RALEIGH, N.C. -- Taking his 700-MHz band auction show on the road, FCC Chairman Kevin Martin passionately defended the Commission’s adoption of open access requirements as helping consumers and innovation. Speaking at a North Carolina Chamber of Commerce lunch Thursday, he predicted the rules will lead to greater competition in wireless communication.
Broadcasters claimed victory Wednesday after the FCC released reports on Office of Engineering and Technology tests of devices designed to operate without causing interference in TV white spaces. But the White Spaces Coalition wasn’t conceding defeat, saying engineers for the coalition need to work with the FCC to better understand the results and how the tests were conducted.
Federal law enforcement authorities have “overreached” in seeking more surveillance access to wireless packet technology, commenters told the FCC in filings Wednesday. The comments responded to a petition by the Justice Department, FBI and Drug Enforcement Administration for an FCC ruling that an industry standard for law enforcement access to CDMA2000 technology doesn’t meet Communications Assistance for Law Enforcement Act standards. Justice is out of line to make that demand, industry and user groups said, contesting language in the petition that appears to indicate that the Department wants the rulemaking applied to other technology as well.
A federal court upheld a 2006 Texas Public Utility Commission order lifting Consolidated Communications’ rural competition exemption and compelling it to negotiate an interconnection agreement with Sprint for wholesale VoIP services sold at retail via Sprint cable partner Suddenlink Communications. The PUC order’s effectiveness was put on hold in March when the U.S. District Court, Austin, gave incumbent telco Consolidated a temporary injunction pending the case’s outcome. In its appeal (Case A-06-CA-825-LY), Consolidated said the PUC erred in finding Sprint a common carrier entitled to interconnection. Consolidated said Sprint’s wholesale VoIP service isn’t common carriage because pricing is confidential and the service isn’t offered indiscriminately to all potential buyers. But the court cited a 2006 federal New York court decision and a March 2007 FCC ruling that held wholesale telecom service providers are common carriers under Sec. 251. The court said telecom services sold indiscriminately by Suddenlink to the public, at published rates, won’t work without Sprint’s switching and routing functions. The court said that means Sprint “provides telecommunication services and does so in a manner that offers indiscriminate service which is effectively available directly to the public.” The Texas court noted the New York ruling’s conclusion that Sprint’s partnership arrangements with cable companies represented a new type of business arrangement, and said granting common carrier status to Sprint’s arrangement fitted the federal Telecom Act fundamental purpose, to promote local competition. The court dissolved its injunction, remanding the case to the PUC with instructions to give parties reasonable time to implement an interconnection agreement.

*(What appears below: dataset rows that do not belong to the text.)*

/-- Credits that OQ1 of an oar may still use: those of the destinations of the steering entry it
feeds, less the entries waiting in OQ1 (R90). -/
def credit1 (s : State) (k : Nat) (o : Oar) : Nat :=
  let es := steersFrom s k
  if es.isEmpty then 0
  else
    let c := (es.flatMap steerDsts).foldl
      (fun n d => if d < 32 then min n (credsFor s (32 * (k / 8) + d)) else n) 1000000
    c - o.oq1.length

/-- The first condition of R84 that fails: the stall counter (R101), and the input queues waited
on: for SEAT those without an END marker at their head (R95). -/
def stall (s : State) (k : Nat) (o : Oar) (w : Nat) : Option (Nat × List Nat) :=
  let waits := (List.range 4).filter fun q =>
    bit (iInq w) q &&
      ((o.iq.getD q []).length < iNin w || ((o.iq.getD q []).take (iNin w)).any (·.isNone))
  let lacks := (bit (iOutq w) 0 && credit0 s k o < iNout w + reservedOut o 0)
    || (bit (iOutq w) 1 && credit1 s k o < iNout w + reservedOut o 1)
    || (iClass w = 6 && bits w 39 36 = 2 && 16 ≤ o.condq.length)
  let busy := match unitOf (iClass w) with
    | some u => o.ops.any (·.unit = u)
    | none => iClass w = 6 && bits w 39 36 = 0 && o.ops.any fun op => bit (bits w 35 32) op.unit
  let seat := iClass w = 6 && bits w 39 36 = 3
  let noEnd := (List.range 4).filter fun q =>
    imgDepth o.image q != 0 && (o.iq.getD q []).head? != some none
  if !waits.isEmpty then some (1, waits)
  else if lacks then some (2, []) else if busy then some (3, [])
  else if seat && (!o.ops.isEmpty || !noEnd.isEmpty) then some (4, noEnd) else none

/-- Count a stall cycle. DESIGN CHOICE (assumption log 20). -/
def countStall (s : State) (k : Nat) (x : Nat × List Nat) : State :=
  oarMod s k fun o => { o with
    ctr := x.2.foldl (fun c q => c.modify (7 + 3 * q) (satAdd 32 1)) (o.ctr.modify x.1 (satAdd 32 1)) }

/-- The first unit of an operand outside scratch (R123, R198). -/
def scratchFault (s : State) (addr : Nat → Int) (w : Nat) : Option Nat :=
  let lim := scratchUnits s
  let bad := fun (n u : Nat) =>
    if addr n < 0 then some (unsigned 32 (addr n))
    else if (lim : Int) < addr n + u then some (max lim (addr n).toNat) else none
  let rs := ((reads w).filter (!·.isQ)).map fun o => bad o.idx o.units
  let ws := match writesTo w with
    | some (n, u) => [bad n u]
    | none => []
  (rs ++ ws).findSome? id

/-- Take entries from the head of an input queue. -/
def takeIq (s : State) (k q n : Nat) : State :=
  creditBack (oarMod s k fun o => { o with iq := o.iq.modify q (·.drop n) }) (4 * k + q) n

/-- The trip count of a LOOP (R88). -/
def tripCount (o : Oar) (w : Nat) : Nat :=
  if bit w 29 then (o.cr.getD (bits w 3 0) 0).toNat else bits w 15 0 + 1

/-- The bit of a COND (R88). -/
def condBit (o : Oar) (w : Nat) : Bool :=
  match bits w 35 34 with
  | 0 => bit w 33
  | 1 => o.active.getD (bits w 32 31) false && o.trips.getD (bits w 32 31) 0 = 1
  | _ => (o.cr.getD (bits w 30 27) 0) != 0

/-- SEAT fires (R95): the END markers are taken, END goes out on OQ1 and on a valid OQ0 route. -/
def fireSeat (s : State) (k : Nat) (o : Oar) : State :=
  let s := (List.range 4).foldl (fun s q => if imgDepth o.image q != 0 then takeIq s k q 1 else s) s
  let ends : UnitOp := ⟨4, 0, [], [], [], [], true, if oarRoute o = .unused then [] else [none], [none]⟩
  pumpOar (oarMod s k fun o => handOver { o with inSeat := true, ops := o.ops ++ [ends] }) k

/-- Bytes of scratch units of an oar. -/
def rdScratch (s : State) (k : Nat) (a : Int) (units : Nat) : List Byte :=
  rdBytes s.grid.scratch (k * 131072 + 32 * a.toNat) (32 * units)

/-- An instruction fires (R84): it takes its entries, counts FIRE, and has its class's effect. The mask
record of an MMA is read here, at the address in AR15 (R116). -/
def fire (s : State) (k : Nat) (o : Oar) (w : Nat) (addrs : List Int) : State :=
  let entry := (o.iq.getD ((onesOf (iInq w) 4).headD 0) []).headD none
  let s := oarMod s k fun o => { o with ctr := o.ctr.modify 0 (satAdd 32 1) }
  match unitOf (iClass w) with
  | some u =>
    let mask := if u = 0 && bit w 5 then rdScratch s k (addrs.getD 15 0) 3 else []
    let op : UnitOp := ⟨u, w, addrs, (List.range 4).map (needOf w), [[], [], [], []], mask, false, [], []⟩
    absorb (oarMod s k fun o => advance { o with ops := o.ops ++ [op] } o.pc) k
  | none =>
    let s := (onesOf (iInq w) 4).foldl (fun s q => takeIq s k q (iNin w)) s
    match iClass w, bits w 39 36 with
    | 5, _ =>
      let lv := loopLevel w
      oarMod s k fun o =>
        if tripCount o w = 0 then advance o (loopEnd w)
        else { o with
          trips := o.trips.set lv (tripCount o w), idx := o.idx.set lv 0
          active := o.active.set lv true, pc := o.pc + 1 }
    | 6, 1 =>
      oarMod s k fun o =>
        advance { o with cr := o.cr.set (bits w 35 32) (BitVec.ofNat 16 (fld (entry.getD []) 0 2)) } o.pc
    | 6, 2 => oarMod s k fun o => advance { o with condq := o.condq ++ [condBit o w] } o.pc
    | 6, 3 => fireSeat s k o
    | 6, 4 =>
      let s := oarMod s k fun o => { o with halted := true }
      if (shellOars s (k / 8)).all (·.2.halted) then shellEnd s (k / 8) 0 0 else s
    | _, _ => oarMod s k fun o => advance o o.pc

/-- The cox of a shell issues: its program runs, it is not frozen, its die runs, and its crew is not
in a reset (R83, R103, R124, R298). -/
def issues (s : State) (sh : Nat) : Bool :=
  let x := shellGet s sh
  x.running && !x.frozen && !dieStopped s (sh / 256) && !resetting s (x.owner.getD noCrew)

/-- The instruction at an oar's program counter. -/
def instrAt (o : Oar) : Option Nat :=
  if o.halted || o.image.isEmpty || imgCount o.image ≤ o.pc then none else some (imgInstr o.image o.pc)

/-- The word's multicast route names an entry that is not valid (R123). -/
def mcastBad (s : State) (k : Nat) (o : Oar) (w : Nat) : Bool :=
  (sends w || (iClass w = 6 && bits w 39 36 = 3)) && (iClass w = 6 || bit (iOutq w) 0)
    && (routeQueues s (k / 2048) (oarRoute o)).isNone

/-- One issue cycle of an oar for an instruction that `is` accepts (R83 to R86): passed over where
its PRED is false, a stall where a condition fails, a stop where an operand lies outside scratch. -/
def issue (die oar : Nat) (is : Nat → Bool) (s : State) : Out :=
  fab s fun s =>
    let k := oarKey die oar
    match mget s.grid.oars k with
    | none => s
    | some o =>
      match instrAt o with
      | none => s
      | some w =>
        if !(issues s (k / 8) && is w) then s
        else if o.inSeat then countStall s k (4, [])
        else if !predOk o w then oarMod s k fun o => advance o o.pc
        else
          let round := (shellGet s (k / 8)).round
          let addr := fun n => arAddr o.image n o.idx round
          match stall s k o w with
          | some x => countStall s k x
          | none =>
            match scratchFault s addr w with
            | some u => stopTile s (k / 8) 0x30 (oar % 2048) o.pc 0 u
            | none =>
              if mcastBad s k o w then
                stopTile s (k / 8) 0x34 (oar % 2048) o.pc 0 (fld o.image 0x138 4 % 65536)
              else fire s k o w ((List.range 16).map addr)

/-- Class 6 with an operation. -/
def isCtrl (op w : Nat) : Bool := iClass w = 6 && bits w 39 36 = op

/-- NOP: takes its input entries and discards them (R88). -/
def execOarNop (die oar : Nat) (s : State) : Out := issue die oar (fun w => iClass w = 0) s

/-- MMA: one tile product on the array (R79, R88, R109, R116). -/
def execOarMma (die oar : Nat) (s : State) : Out := issue die oar (fun w => iClass w = 1) s

/-- VEC: an operation of the vector unit (R80, R135). -/
def execOarVec (die oar : Nat) (s : State) : Out := issue die oar (fun w => iClass w = 2) s

/-- SFN: a special function (R160). -/
def execOarSfn (die oar : Nat) (s : State) : Out := issue die oar (fun w => iClass w = 3) s

/-- MOVE: the mover copies entries between a queue and scratch (R88). -/
def execOarMove (die oar : Nat) (s : State) : Out := issue die oar (fun w => iClass w = 4) s

/-- LOOP (R85). -/
def execOarLoop (die oar : Nat) (s : State) : Out := issue die oar (fun w => iClass w = 5) s

/-- SYNC: fires once every unit named has finished (R84, R88). -/
def execOarSync (die oar : Nat) (s : State) : Out := issue die oar (isCtrl 0) s

/-- SETCR: a count register takes the first two bytes of an entry (R88). -/
def execOarSetcr (die oar : Nat) (s : State) : Out := issue die oar (isCtrl 1) s

/-- COND: a bit goes to the condition queue (R88). -/
def execOarCond (die oar : Nat) (s : State) : Out := issue die oar (isCtrl 2) s

/-- SEAT (R95). -/
def execOarSeat (die oar : Nat) (s : State) : Out := issue die oar (isCtrl 3) s

/-- HALT (R96). -/
def execOarHalt (die oar : Nat) (s : State) : Out := issue die oar (isCtrl 4) s

/-- Write bytes to scratch from a unit on. -/
def wrScratch (s : State) (k : Nat) (a : Int) (b : List Byte) : State :=
  { s with grid := { s.grid with scratch := wrBytes s.grid.scratch (k * 131072 + 32 * a.toNat) b } }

FCC Chairman Kevin Martin has made a “good start to open things up” with a proposal for the 700 MHz auction, House Telecom Subcommittee Chairman Ed Markey, D-Mass., said at an oversight hearing Tuesday. The plan could be improved by making wireless carriers let consumers switch carriers and take along their phones, and by addressing early-termination fees, Markey said. But Republicans sharply criticized the idea of putting restrictions on the spectrum, which many said would reduce auction revenue.